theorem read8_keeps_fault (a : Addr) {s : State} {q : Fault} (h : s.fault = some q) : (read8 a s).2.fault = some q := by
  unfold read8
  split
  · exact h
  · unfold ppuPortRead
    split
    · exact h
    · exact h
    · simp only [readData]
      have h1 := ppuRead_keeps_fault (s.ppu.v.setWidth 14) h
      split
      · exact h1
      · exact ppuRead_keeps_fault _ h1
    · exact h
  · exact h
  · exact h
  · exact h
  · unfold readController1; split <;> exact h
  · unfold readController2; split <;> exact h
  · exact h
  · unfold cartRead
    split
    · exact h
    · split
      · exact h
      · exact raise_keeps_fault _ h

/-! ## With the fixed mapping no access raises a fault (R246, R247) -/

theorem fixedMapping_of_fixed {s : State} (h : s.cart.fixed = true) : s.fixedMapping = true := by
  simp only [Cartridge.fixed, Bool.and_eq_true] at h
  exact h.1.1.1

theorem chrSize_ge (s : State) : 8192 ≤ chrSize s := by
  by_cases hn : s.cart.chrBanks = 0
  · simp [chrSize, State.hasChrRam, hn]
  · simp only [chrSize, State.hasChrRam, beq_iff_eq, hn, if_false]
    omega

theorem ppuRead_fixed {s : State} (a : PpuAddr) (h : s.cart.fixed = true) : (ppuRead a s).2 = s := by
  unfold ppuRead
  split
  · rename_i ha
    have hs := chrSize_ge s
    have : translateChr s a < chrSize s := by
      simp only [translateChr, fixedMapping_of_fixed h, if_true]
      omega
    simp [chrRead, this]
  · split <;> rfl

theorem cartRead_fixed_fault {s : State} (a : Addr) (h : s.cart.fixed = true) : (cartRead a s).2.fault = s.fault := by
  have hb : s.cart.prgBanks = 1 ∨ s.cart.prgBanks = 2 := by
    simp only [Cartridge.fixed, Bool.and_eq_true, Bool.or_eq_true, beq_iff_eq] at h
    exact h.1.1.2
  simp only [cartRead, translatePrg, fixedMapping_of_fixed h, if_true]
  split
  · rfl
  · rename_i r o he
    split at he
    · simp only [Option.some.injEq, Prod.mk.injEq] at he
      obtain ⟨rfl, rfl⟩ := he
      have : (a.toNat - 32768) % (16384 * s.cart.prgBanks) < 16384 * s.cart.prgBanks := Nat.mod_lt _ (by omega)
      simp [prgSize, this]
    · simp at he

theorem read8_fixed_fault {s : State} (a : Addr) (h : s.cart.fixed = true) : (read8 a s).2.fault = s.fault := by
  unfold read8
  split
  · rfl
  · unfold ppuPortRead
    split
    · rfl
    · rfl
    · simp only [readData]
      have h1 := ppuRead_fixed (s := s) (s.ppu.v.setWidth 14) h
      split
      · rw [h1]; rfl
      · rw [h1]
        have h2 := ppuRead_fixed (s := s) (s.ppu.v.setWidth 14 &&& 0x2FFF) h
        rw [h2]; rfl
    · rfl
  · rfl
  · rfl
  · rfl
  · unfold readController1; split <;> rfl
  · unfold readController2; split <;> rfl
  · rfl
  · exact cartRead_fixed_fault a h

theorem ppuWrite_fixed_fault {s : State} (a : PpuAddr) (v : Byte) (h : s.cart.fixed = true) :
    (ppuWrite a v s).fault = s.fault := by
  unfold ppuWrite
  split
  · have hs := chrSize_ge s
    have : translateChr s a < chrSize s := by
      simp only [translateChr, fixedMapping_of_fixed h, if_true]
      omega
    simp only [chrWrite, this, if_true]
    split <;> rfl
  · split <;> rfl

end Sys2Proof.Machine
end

-----

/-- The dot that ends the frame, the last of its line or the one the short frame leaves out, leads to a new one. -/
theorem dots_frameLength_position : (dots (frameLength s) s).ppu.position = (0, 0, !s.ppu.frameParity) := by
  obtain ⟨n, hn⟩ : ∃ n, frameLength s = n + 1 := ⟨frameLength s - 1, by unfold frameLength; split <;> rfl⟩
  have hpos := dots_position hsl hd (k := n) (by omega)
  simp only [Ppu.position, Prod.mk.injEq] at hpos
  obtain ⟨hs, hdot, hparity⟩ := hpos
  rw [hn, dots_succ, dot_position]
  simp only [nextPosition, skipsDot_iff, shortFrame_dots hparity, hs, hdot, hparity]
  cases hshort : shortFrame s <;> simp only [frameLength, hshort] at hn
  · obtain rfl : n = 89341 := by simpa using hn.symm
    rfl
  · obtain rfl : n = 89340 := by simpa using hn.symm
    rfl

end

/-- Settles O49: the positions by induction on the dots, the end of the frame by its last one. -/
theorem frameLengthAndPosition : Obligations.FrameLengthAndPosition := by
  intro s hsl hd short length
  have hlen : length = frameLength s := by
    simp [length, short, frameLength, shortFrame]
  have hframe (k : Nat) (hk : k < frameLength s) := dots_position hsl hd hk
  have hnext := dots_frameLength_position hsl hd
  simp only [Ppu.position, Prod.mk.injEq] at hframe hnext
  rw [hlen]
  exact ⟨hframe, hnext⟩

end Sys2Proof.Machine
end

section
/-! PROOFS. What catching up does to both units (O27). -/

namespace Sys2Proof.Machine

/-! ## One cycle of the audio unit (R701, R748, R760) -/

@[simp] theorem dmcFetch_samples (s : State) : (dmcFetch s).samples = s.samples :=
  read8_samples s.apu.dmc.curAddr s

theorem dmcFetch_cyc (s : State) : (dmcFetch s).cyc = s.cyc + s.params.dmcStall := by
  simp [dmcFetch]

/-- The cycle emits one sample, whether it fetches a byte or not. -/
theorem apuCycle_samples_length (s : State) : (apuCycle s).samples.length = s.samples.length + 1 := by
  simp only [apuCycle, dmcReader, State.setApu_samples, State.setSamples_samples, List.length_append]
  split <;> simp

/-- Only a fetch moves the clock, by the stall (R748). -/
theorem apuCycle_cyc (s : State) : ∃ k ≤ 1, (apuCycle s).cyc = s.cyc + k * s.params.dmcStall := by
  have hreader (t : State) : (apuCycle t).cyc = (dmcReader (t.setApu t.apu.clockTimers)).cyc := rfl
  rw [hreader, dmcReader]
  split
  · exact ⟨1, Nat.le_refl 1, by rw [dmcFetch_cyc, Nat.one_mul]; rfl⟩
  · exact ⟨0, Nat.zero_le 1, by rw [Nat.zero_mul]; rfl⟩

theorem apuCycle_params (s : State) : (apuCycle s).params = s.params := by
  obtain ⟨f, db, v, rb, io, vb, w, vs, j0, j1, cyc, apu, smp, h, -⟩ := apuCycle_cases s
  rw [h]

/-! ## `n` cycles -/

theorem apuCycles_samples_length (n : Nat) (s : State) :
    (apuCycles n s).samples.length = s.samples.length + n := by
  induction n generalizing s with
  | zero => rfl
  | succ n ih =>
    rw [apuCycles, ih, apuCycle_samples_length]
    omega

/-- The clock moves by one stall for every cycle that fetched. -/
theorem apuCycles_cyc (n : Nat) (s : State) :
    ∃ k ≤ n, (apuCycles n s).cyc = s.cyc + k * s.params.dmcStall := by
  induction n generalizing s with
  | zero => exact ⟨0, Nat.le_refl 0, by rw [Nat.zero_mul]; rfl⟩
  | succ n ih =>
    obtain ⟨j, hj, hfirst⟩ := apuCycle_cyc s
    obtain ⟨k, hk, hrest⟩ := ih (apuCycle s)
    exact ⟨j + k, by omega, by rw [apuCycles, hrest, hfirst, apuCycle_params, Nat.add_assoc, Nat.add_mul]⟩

-----

- **Work item**: Among the lines above, find the one with "have hb : s.cart.prgBanks" and the one with "split at he". Quote both and everything between them, exactly.

- **Task answer**:
  have hb : s.cart.prgBanks = 1 ∨ s.cart.prgBanks = 2 := by
    simp only [Cartridge.fixed, Bool.and_eq_true, Bool.or_eq_true, beq_iff_eq] at h
    exact h.1.1.2
  simp only [cartRead, translatePrg, fixedMapping_of_fixed h, if_true]
  split
  · rfl
  · rename_i r o he
    split at he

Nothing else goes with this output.